-- ==== Sys2Proof/Machine/Archive.lean ====
section
/-!
DEFINITION. The archive (12): discovery of the attached flash, media events, colophon pages and commit, the opening of
records, release, audit, boot store, recovery, and the closes of Flush and Curtain (R499 to R531).
-/
namespace Sys2Proof.Machine

/-! ### Discovery (R499, R500) -/

/-- A target meets the conditions of R499 on its own. -/
def targetFits (t : NandTarget) : Bool :=
  t.answers && t.pageOk && t.onePass && t.timesOk && (t.planes == 2 || t.planes == 4 || t.planes == 6)

/-- The targets used, lowest first, out of those given with their numbers; `full` says that 16 TB are reached (R499,
R500). -/
def pickTargets : List (Nat × NandTarget) → List (Nat × NandTarget) → Nat → Bool → List (Nat × NandTarget)
  | [], used, _, _ => used
  | (i, t) :: ts, used, sum, full =>
    let alike := match used.head? with
      | some (_, u) => u.planes == t.planes && u.bits == t.bits
      | none => true
    if full ∨ !targetFits t ∨ !alike then pickTargets ts used sum full
    else if sum + t.rawGB ≤ 16000 then pickTargets ts (used ++ [(i, t)]) (sum + t.rawGB) false
    else pickTargets ts used sum true

/-- The archive's discovery and training at Call (R498 to R500): ARC.GEOM, ARC.TGTSTAT, and TARGET for each target that
is not used. -/
def State.arcDiscover (s : State) : State :=
  let all := (List.range 64).map fun i => (i, Config.nand i)
  let used := pickTargets all [] 0 false
  let s := all.foldl (fun s x =>
    if used.any fun u => u.1 == x.1 then
      if (s.tgt x.1).used then s else s.setTgt x.1 ⟨true, false, x.2.blocks.map fun b => ⟨b.bad, b.erases, 0⟩⟩
    else (s.setTgt x.1 { s.tgt x.1 with used := false, refused := true }).flt (arcFlt 8 x.1)) s
  let lp := !used.isEmpty && used.all fun u => u.2.lpddr4
  let rate := used.foldl (fun n u => min n (if lp then u.2.rateLpddr4 else u.2.rateDdr3)) (if lp then 2400 else 1600)
  let a := rArcGeom
  let s := ((s.setRf a fArcGeomTargets used.length).setRf a fArcGeomLpddr4 lp.toNat).setRf a fArcGeomRate rate
  let s := s.setRf a fArcGeomPlanes (match used.head? with | some u => u.2.planes | none => 0)
  let s := s.setRf a fArcGeomBits (match used.head? with | some u => u.2.bits | none => 0)
  let s := s.setRf a fArcGeomRawgb (used.foldl (fun n u => n + u.2.rawGB) 0)
  { s with arc := { s.arc with trained := true } }

/-- May NAND operations end: the archive is powered and trained, and has not stopped them (R526)? -/
def State.arcUp (s : State) : Bool := s.domOn 43 && s.arc.trained && !s.arc.dry

/-! ### Commit (R509, R510, R531) -/

/-- The page in progress of world `w` counts as programmed: its records are committed in order, channel 251 fires, and a page
that waits for its end starts (R508, R509, R510, R531). -/
def State.arcCommitPage (s : State) (w : Nat) : State :=
  let x := s.log w
  match x.page with
  | none => s
  | some r =>
    let s := s.setLog w { x with
      pages := x.pages ++ [r.page]
      page := none
      again := none
      recs := x.recs.filter fun q => !(r.page.cols.any fun c => c.acc == q.acc)
      voids := x.voids + (r.page.cols.filter fun c => c.void).length }
    let s := s.fire 251
    match x.again with
    | some cue => s.arcPage w cue
    | none => s

/-- 510 ready colophons start a page (R509). -/
def State.arcFull (s : State) (w : Nat) : State := if (s.log w).readyCols.length = 510 then s.arcPage w else s

/-- A page that has passed is committed once the data of its records are programmed, of which a retired block may have taken some
(R502, R509). -/
def State.arcSettle (s : State) (w : Nat) : State :=
  let x := s.log w
  match x.page with
  | some r =>
    if r.passed && x.recs.all fun q => x.recReady q || !(r.page.cols.any fun c => c.acc == q.acc) then
      (s.arcCommitPage w).arcFull w
    else s
  | none => s

/-- COLOPHON_TIMER (R509). -/
def State.colophonTimer (s : State) : State :=
  if s.arcUp && decide (s.arc.colAt + s.rf rArcCtl fArcCtlCommitint ≤ s.time) then
    let s := { s with arc := { s.arc with colAt := s.time } }
    (s.arcPage 0).arcPage 1
  else s

/-- A block of target `t` that a colophon page may lie in, which the manual does not name: a free one, else one that is not
retired. -/
def State.pageBlock (s : State) (t v : Nat) : Nat :=
  let good := (List.range (s.tgt t).blocks.length).filter fun b => !(s.blk t b).bad
  let bs := if (s.freeBlocks t).isEmpty then good else s.freeBlocks t
  bs.getD (v % bs.length) 0

/-- COLOPHON_PAGE_PROGRAMMED (R509, R510): both copies have passed; or one has failed, which is programmed again on a target of
another channel than the other. Which of two fails, and where the next one goes, is open. -/
def State.colophonDone (s : State) (w : Nat) (pass : Bool) : State :=
  let x := s.log w
  match x.page with
  | none => s
  | some r =>
    if !s.arcUp then s
    else if pass then (s.setLog w { x with page := some { r with half := true, passed := true } }).arcSettle w
    else
      let (v, s) := s.takeFree
      let (good, bad) := if !r.half && v.bit 0 then (r.t2, r.t1) else (r.t1, r.t2)
      let s := s.growBad bad (s.pageBlock bad (v.toNat / 2 % 65536))
      let x := s.log w
      s.setLog w { x with
        page := some { r with t1 := good, t2 := s.copyTarget good (v.toNat / 131072), half := true } }

/-! ### Media events (R501 to R503) -/

/-- End of the bytes that the log holds from `a` on, up to `b`: payload that an open record has not accepted ends
it. -/
def ArcLog.acceptedTo (x : ArcLog) (a b : Nat) : Bool :=
  decide (b ≤ x.nextPos) && x.recs.all fun r =>
    r.got == r.n || decide (b ≤ r.pos + 64 + r.got) || decide (r.pos + recLen r.n ≤ a)

/-- FOLIO_PROGRAM_DONE (R502, R503, R509, R520): the folio that ends at log position `upTo`, in the open block of target `t`.
Bytes programmed before are a relocation. -/
def State.folioDone (s : State) (w t upTo : Nat) (pass : Bool) : State :=
  let x := s.log w
  let f := s.folioSize
  let lo := upTo - f
  if !s.arcUp || !(s.tgt t).used || upTo = 0 || !x.acceptedTo lo upTo then s
  else match s.openBlock w t with
    | none => s
    | some b =>
      if !pass then s.growBad t b
      else
        let again := decide (upTo ≤ x.covered lo)
        let s' := s.addFolio w t b lo upTo
        let s' := { s' with arc := { s'.arc with
          prog := s'.arc.prog + f
          reloc := if again then s'.arc.reloc + f else s'.arc.reloc } }
        ((State.opFall s s').arcSettle w).arcFull w

/-- ERASE_DONE (R502, R503, R521): the lowest block of target `t` whose folios are all dead is erased and returns to the free pool,
or is retired. -/
def State.eraseDone (s : State) (t : Nat) (pass : Bool) : State :=
  let dead (b : Nat) : Bool := !(s.inBlock t b).isEmpty && (s.inBlock t b).all fun y => s.folioDead y.1 y.2
  if !s.arcUp || !(s.tgt t).used then s
  else match (List.range (s.tgt t).blocks.length).find? fun b => !(s.blk t b).bad && dead b with
    | none => s
    | some b =>
      let s := s.dropBlock t b
      if !pass then s.growBad t b
      else (s.setBlk t b ⟨false, (s.blk t b).erases + 1, 0⟩).levelWear t

/-- NAND_READ_DONE (R501, R502): the codeword at log position `pos` has been read from the folio that the map names, on target
`t`; `stage` is where the climb of the decode ladder ended. A read that went far up marks the folio for relocation. -/
def State.nandRead (s : State) (w t pos : Nat) (stage : NandStage) : State :=
  let x := s.log w
  match x.mapped pos with
  | none => s
  | some f =>
    if !s.arcUp || !(s.tgt t).used || f.tgt != t then s
    else
      let res := match stage with | .uncorrectable => 2 | _ => 1
      let far := match stage with | .retry step4 => step4 | .soft => true | _ => false
      let x := { x with reads := Tab.set natDefault x.reads (pos / 4096) res }
      let s := (s.setLog w (if far then x.mark fun g => g.seq == f.seq else x)).countRead t f.blk
      match stage with
      | .hard => s
      | .retry _ => s.satRf rArcRetry fArcRetryHard 1
      | .soft => s.satRf rArcRetry fArcRetrySoft 1
      | .uncorrectable =>
        (s.satRf rArcRetry fArcRetryUncorr 1).raise ⟨.arc, 0, 1, some (worldOf w), 0, t, pos % 2 ^ 48, false⟩

/-- RETAGE in µs, and with a further tenth of it (R502). -/
def State.retAge (s : State) : Nat := s.rf rArcMedia fArcMediaRetage * 3600000000
def State.retLate (s : State) : Nat := s.rf rArcMedia fArcMediaRetage * 3960000000

/-- The folio on target `t` that the map names for log position `pos`, if it is at least `age` µs old (R502). -/
def State.oldFolio (s : State) (w t pos age : Nat) : Option Folio :=
  ((s.log w).mapped pos).filter fun f => f.tgt == t && decide (f.time + age ≤ s.time)

/-- FOLIO_AGE_EXPIRY (R502): a folio of age RETAGE is to be relocated. -/
def State.folioAge (s : State) (w t pos : Nat) : State :=
  match s.oldFolio w t pos s.retAge with
  | some f => if s.arcUp && (s.tgt t).used then s.setLog w ((s.log w).mark fun g => g.seq == f.seq) else s
  | none => s

/-- RETENTION (R502): an aged folio has not been relocated within a further tenth of RETAGE. -/
def State.retentionLate (s : State) (w t pos : Nat) : State :=
  match s.oldFolio w t pos s.retLate with
  | some f => if s.domOn 43 && f.marked then s.flt (arcFlt 9 t) else s
  | none => s

/-- MAP_CHECKPOINT (R503, R520): the map is checkpointed each second, and ARC.THRU shows that second. -/
def State.mapCheckpoint (s : State) : State :=
  if !s.arcUp || decide (s.time < s.arc.mapAt + 1000000) then s
  else
    let p := s.arc.prog
    let s := (s.setRf rArcThru fArcThruMbps (p / 1000000)).setRf rArcThru fArcThruReloc
      (if p = 0 then 0 else s.arc.reloc * 1000 / p)
    State.dropRetired { s with arc := { s.arc with prog := 0, reloc := 0, mapAt := s.time, ckSeq := s.arc.seq } }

• • •

PROBLEM DESCRIPTION:
Find out how many lines of the listing above include the word "half", and give that number alone.

WRITTEN RESPONSE:
3